/-- Whether an alias access is one that its memory refuses: not an aligned word, or a word of table SRAM within a table (R54, R457). -/
def aliasRefused (d : Dev) (q : Region) (n : Nat) : Place → Bool
  | .padLatch _ x | .padForce _ x => !wordAccess x n
  | .sramLatch x | .sramForce x => !wordAccess x n || d.sramUsed q x
  | _ => false

/-- The block and offset of a scratchpad latch word; none in table SRAM. -/
def padOf : Place → Option (Nat × Nat)
  | .padLatch b x => some (b, x)
  | _ => none

/-- A read of `n` bytes at an offset of a Mladus region, by a requester whose holder ID is `id`. -/
def serveRead (d : Dev) (w : Who) (id : Nat) (q : Region) (o n : Nat) : Dev × Status × List Byte :=
  let p := placeOf o
  let a := plainAddr q.val p
  match d.refuses w q o n false, d.securePart w q p n with
  | some st, _ => (d, st, [])
  | none, some d => (d, .access, [])
  | none, none =>
    if d.aliasRefused q n p then (d, .access, [])
    else match p with
      | .regionReg x =>
        match paneWindow x with
        | some (pane, store, off) => if d.paneAssigned q.val pane store off n then (d, .ok, d.bytes a n) else (d, .decode, [])
        | none => if n % 4 = 0 ∧ x % 4 = 0 then (let (d, b) := d.readRegs a (n / 4); (d, .ok, b)) else (d, .access, [])
      | .blockReg _ x | .chip x =>
        if n % 4 = 0 ∧ x % 4 = 0 then (let (d, b) := d.readRegs a (n / 4); (d, .ok, b)) else (d, .access, [])
      | .hbm x =>
        if d.stackFailed q.val then (d, .poisoned, [])
        else if d.parked q.val then (d, .busy, [])
        else
          let bad := d.anyPoison a n
          let b := d.bytes a n
          (d.serveHbm q ⟨5, false, x, n, [], false⟩, if bad then .poisoned else .ok, if bad then [] else b)
      | .padLatch _ _ | .sramLatch _ =>
        if d.poisoned a then (d, .poisoned, [])
        else (let (d, v) := d.latchRead q a id (padOf p); (d, .ok, bytesLE 4 v.toNat))
      | _ => if d.anyPoison a n then (d, .poisoned, []) else (d, .ok, d.bytes a n)

/-- A write of bytes at an offset of a Mladus region, by a requester whose holder ID is `id`. -/
def serveWrite (d : Dev) (w : Who) (id : Nat) (q : Region) (o : Nat) (data : List Byte) : Dev × Status :=
  let p := placeOf o
  let n := data.length
  let a := plainAddr q.val p
  match d.refuses w q o n true, d.securePart w q p n with
  | some st, _ => (d, st)
  | none, some d => (d, .access)
  | none, none =>
    if d.aliasRefused q n p then (d, .access)
    else match p with
      | .regionReg x =>
        match paneWindow x with
        | some (pane, store, off) => match d.paneWrite q pane store off data with
          | (d, .decode) => (d, .decode)
          | (d, _) => (d, .ok)
        | none => if n % 4 = 0 ∧ x % 4 = 0 then ((d.writeRegs a (n / 4) data).1, .ok) else (d, .access)
      | .blockReg _ x | .chip x => if n % 4 = 0 ∧ x % 4 = 0 then ((d.writeRegs a (n / 4) data).1, .ok) else (d, .access)
      | .hbm x =>
        if d.stackFailed q.val then (d, .poisoned) else if d.parked q.val then (d, .busy) else (d.serveHbm q ⟨5, true, x, 0, data, false⟩, .ok)
      | .padLatch _ _ | .sramLatch _ => (d.latchWrite q a id (ofLE data) (padOf p), .ok)
      | .pad b _ | .padForce b _ | .cellMem b _ _ | .istore b _ =>
        let (d, lost) := d.writeLines (n + 1) a data
        (if lost then d.poisonStore q b else d, .ok)
      | _ => ((d.writeLines (n + 1) a data).1, .ok)

/-- The value that an AMO writes (R464). -/
def amoValue (swap : Bool) (old v : Nat) : Nat := if swap then v else (old + v) % 2 ^ 32

/-- An AMO at an offset of a Mladus region: only a scratchpad takes one (R464–R466). -/
def serveAmo (d : Dev) (w : Who) (q : Region) (o : Nat) (swap : Bool) (v : Nat) : Dev × Status × Nat :=
  match placeOf o with
  | .pad b x =>
    let a := padAddr q.val b x
    match d.refuses w q o 4 true, d.securePart w q (.pad b x) 4 with
    | some st, _ => (d, st, 0)
    | none, some d => (d, .access, 0)
    | none, none =>
      if x % 4 ≠ 0 then (d, .access, 0)
      else if d.poisoned a then (d, .poisoned, 0)
      else ((d.setLE a 4 (amoValue swap (d.le a 4) v)).bevent q b 0x023 (x / 32 % 16), .ok, d.le a 4)
  | .nowhere => (d, .decode, 0)
  | _ => (d, .access, 0)

/-! ### A guest region (R80, R685, R688) -/

/-- The descriptor block of a guest: its magic number and version as R688 gives them, what its maker assigns, and its check code. -/
def guestBlock (r : Nat) : List Byte :=
  let b := bytesLE 4 0x464E4C43 ++ bytesLE 4 0x00010000
    ++ (List.range 56).map (fun i => BitVec.ofNat 8 (Config.guestByte (r * 256 + i))) ++ List.replicate 188 0
  b ++ bytesLE 4 (crc32cOf b)

/-- A read of the fixed ranges of a guest. -/
def guestRead (d : Dev) (r o n : Nat) : List Byte :=
  if o < 0x90000001000 then sliceOf (guestBlock r) (o - 0x90000000000) n
  else sliceOf (bytesLE 4 (d.reg (RGN_GUEST_CTL r)).toNat ++ bytesLE 4 (d.reg (RGN_GUEST_STAT r)).toNat
    ++ bytesLE 4 (d.reg (RGN_GUEST_IRQ r)).toNat) (o - 0x90000001000) n

/-! ### Completion at the requester (R364, R664, R728) -/

/-- A fault that a response brings to a context: its instruction's own pc and address are reported. -/
def responseFault (d : Dev) (k cause : Nat) (pc addr : Word) : Dev :=
  let halted := (d.ctx k).mode == .debugHalted
  let d := (d.modCtx k (fun c => { c with pc })).except k cause addr
  if halted then d.modCtx k (fun c => { c with mode := .debugHalted, haltedFrom := .running }) else d

/-- The value that a load of `width` bytes puts into its register. -/
def extend (width : Nat) (signed : Bool) (v : Nat) : Word :=
  let v := v % 2 ^ (8 * width)
  if signed && bitOf v (8 * width - 1) then BitVec.ofNat 32 (v + 2 ^ 32 - 2 ^ (8 * width)) else BitVec.ofNat 32 v

/-- The cause of a failed access: poisoned data, or the access fault of its kind (R664). -/
def failCause (st : Status) (store : Bool) : Nat := if st = .poisoned then 0x19 else if store then 7 else 5

/-- What BAR2 makes of a status (R728): b2_refused with its source where the access failed. -/
def hostStatus (d : Dev) (e : Nat) (st : Status) : Dev :=
  if st = .ok then d else d.epErr (Fin.ofNat 2 e) (HST_EP_ERR_b2_refused e) 0x3C4

/-- Complete a host's read (R728): data, Completer Abort, or poisoned data, whose bytes are a free value. -/
def hostComplete (d : Dev) (e : Nat) (st : Status) (data : List Byte) : Dev :=
  let d := d.hostStatus e st
  d.emit (.completion e (if st = .ok then 0 else if st = .poisoned then 3 else 2) data)

/-- Complete what a request was for, with its status and the data that came (R664). -/
def complete (d : Dev) (p : Purpose) (st : Status) (data : List Byte) : Dev :=
  match p with
  | .load k rd width signed _ pc addr =>
    let d := d.modCtx k (fun c => { c with awaits := c.awaits.filter (· != rd) })
    if st = .ok then d.setX k rd (extend width signed (ofLE data)) else d.responseFault k (failCause st false) pc addr
  | .store k _ pc addr => if st = .ok then d else d.responseFault k (failCause st true) pc addr
  | .amo k rd _ pc addr =>
    let d := d.modCtx k (fun c => { c with awaits := c.awaits.filter (· != rd) })
    if st = .ok then d.setX k rd (BitVec.ofNat 32 (ofLE data)) else d.responseFault k (failCause st true) pc addr
  | .hostRead e => d.hostComplete e st data
  | .hostWrite e => d.hostStatus e st
  | .body _ => d

/-- Begin a read, a write (`some data`) or an AMO of a requester of region `own`; what it is for is completed at once where the target is
the region itself or the sending node answers (R665, R668). -/
def startRead (d : Dev) (own : Region) (w : Who) (addr len : Nat) (p : Purpose) : Dev :=
  let (q, o) := d.resolve own.val addr
  match d.sendStatus own.val q with
  | some st => d.complete p st []
  | none =>
    if q = own.val ∧ !d.hbmWaits q o then
      let (d, st, b) := d.serveRead w (d.whoHolder w) (R q) o len
      d.complete p st b
    else
      let (d, tag) := d.request own q p
      d.send own.val q (.rd (q * 2 ^ 44 + o) len (d.whoHolder w) 0 tag)

def startWrite (d : Dev) (own : Region) (w : Who) (addr : Nat) (data : List Byte) (p : Purpose) : Dev :=
  let (q, o) := d.resolve own.val addr
  match d.sendStatus own.val q with
  | some st => d.complete p st []
  | none =>
    if q = own.val ∧ !d.hbmWaits q o then
      let (d, st) := d.serveWrite w (d.whoHolder w) (R q) o data
      d.complete p st []
    else
      let (d, tag) := d.request own q p
      d.send own.val q (.wr (q * 2 ^ 44 + o) data.length (d.whoHolder w) 0 tag data)

def startAmo (d : Dev) (own : Region) (w : Who) (addr : Nat) (swap : Bool) (v : Nat) (p : Purpose) : Dev :=
  let (q, o) := d.resolve own.val addr
  match d.sendStatus own.val q with
  | some st => d.complete p st []
  | none =>
    if q = own.val then
      let (d, st, old) := d.serveAmo w (R q) o swap v
      d.complete p st (bytesLE 4 old)
    else
      let (d, tag) := d.request own q p
      d.send own.val q (.amo swap (q * 2 ^ 44 + o) (d.whoHolder w) 0 tag v)

/-- Complete the request that a response answers, or count the response as late (R667). -/
def respondTo (d : Dev) (r : Region) (tag : Nat) (st : Status) (data : List Byte) : Dev :=
  match d.answered r tag with
  | some (d, .body p) => match d.sending r p with
    | some x => (d.setSending r p (some (takeStitch x st descFree' data))).readBody r p 200
    | none => d
  | some (d, p) => d.complete p st data
  | none => d.lateRsp r
where
  descFree' : StitchDesc := descFree 0

/-! ### BAR2 (R727–R729, R817) -/

/-- Whether no window may reach an offset (R729): host endpoint common control and the security sub-blocks. -/
def windowBarred (o : Nat) : Bool :=
  (isChip o && ((o - 0xF0000000000) / 0x10000 == 7 || (o - 0xF0000000000) / 0x10000 == 4))
    || (decide (0x90000D00000 ≤ o) && decide (o < 0x90000E00000))

/-- The fabric address that a BAR2 access reaches, if its window lets it through (R727, R729). -/
def windowAddr (d : Dev) (e : Endpoint) (addr len : Nat) (write : Bool) : Option Nat :=
  let n := addr / 2 ^ 26
  let x := addr % 2 ^ 26
  let a := d.A
  let base := d.pair (CHP_B2W_LO a e.val n) (CHP_B2W_HI a e.val n)
  let f := base + x
  if n < 16 && d.on (CHP_B2W_CTL_enable a e.val n) && decide (x + len ≤ d.fld (CHP_B2W_CTL_size a e.val n) * 4096)
      && (if write then d.on (CHP_B2W_CTL_wr a e.val n) else d.on (CHP_B2W_CTL_rd a e.val n))
      && !windowBarred (f % 2 ^ 44) then some f else none

/-- Refuse a BAR2 access (R728): a read completes with Unsupported Request, and a write is discarded. -/
def bar2Refuse (d : Dev) (e : Endpoint) (write : Bool) : Dev :=
  let d := d.epErr e (HST_EP_ERR_b2_refused e.val) 0x3C4
  if write then d else d.emit (.completion e.val 1 [])

/-- The pieces of at most 256 bytes in which an access of `n` bytes is made, by offset and length (R662); at least one. DEDUCED: each is
a request and completes by itself (log 157). -/
def pieces (n : Nat) : List (Nat × Nat) := (List.range (max 1 ((n + 255) / 256))).map (fun i => (i * 256, min 256 (n - i * 256)))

########

§ **EXERCISE BRIEF**:
Within the material above, transcribe exactly the lines that run from the line holding "if signed &&" through the line holding "if st = .ok then d.setX k rd (BitVec.ofNat".

§ **RESPONSE TO THIS TASK**:
  if signed && bitOf v (8 * width - 1) then BitVec.ofNat 32 (v + 2 ^ 32 - 2 ^ (8 * width)) else BitVec.ofNat 32 v

/-- The cause of a failed access: poisoned data, or the access fault of its kind (R664). -/
def failCause (st : Status) (store : Bool) : Nat := if st = .poisoned then 0x19 else if store then 7 else 5

/-- What BAR2 makes of a status (R728): b2_refused with its source where the access failed. -/
def hostStatus (d : Dev) (e : Nat) (st : Status) : Dev :=
  if st = .ok then d else d.epErr (Fin.ofNat 2 e) (HST_EP_ERR_b2_refused e) 0x3C4

/-- Complete a host's read (R728): data, Completer Abort, or poisoned data, whose bytes are a free value. -/
def hostComplete (d : Dev) (e : Nat) (st : Status) (data : List Byte) : Dev :=
  let d := d.hostStatus e st
  d.emit (.completion e (if st = .ok then 0 else if st = .poisoned then 3 else 2) data)

/-- Complete what a request was for, with its status and the data that came (R664). -/
def complete (d : Dev) (p : Purpose) (st : Status) (data : List Byte) : Dev :=
  match p with
  | .load k rd width signed _ pc addr =>
    let d := d.modCtx k (fun c => { c with awaits := c.awaits.filter (· != rd) })
    if st = .ok then d.setX k rd (extend width signed (ofLE data)) else d.responseFault k (failCause st false) pc addr
  | .store k _ pc addr => if st = .ok then d else d.responseFault k (failCause st true) pc addr
  | .amo k rd _ pc addr =>
    let d := d.modCtx k (fun c => { c with awaits := c.awaits.filter (· != rd) })
    if st = .ok then d.setX k rd (BitVec.ofNat 32 (ofLE data)) else d.responseFault k (failCause st true) pc addr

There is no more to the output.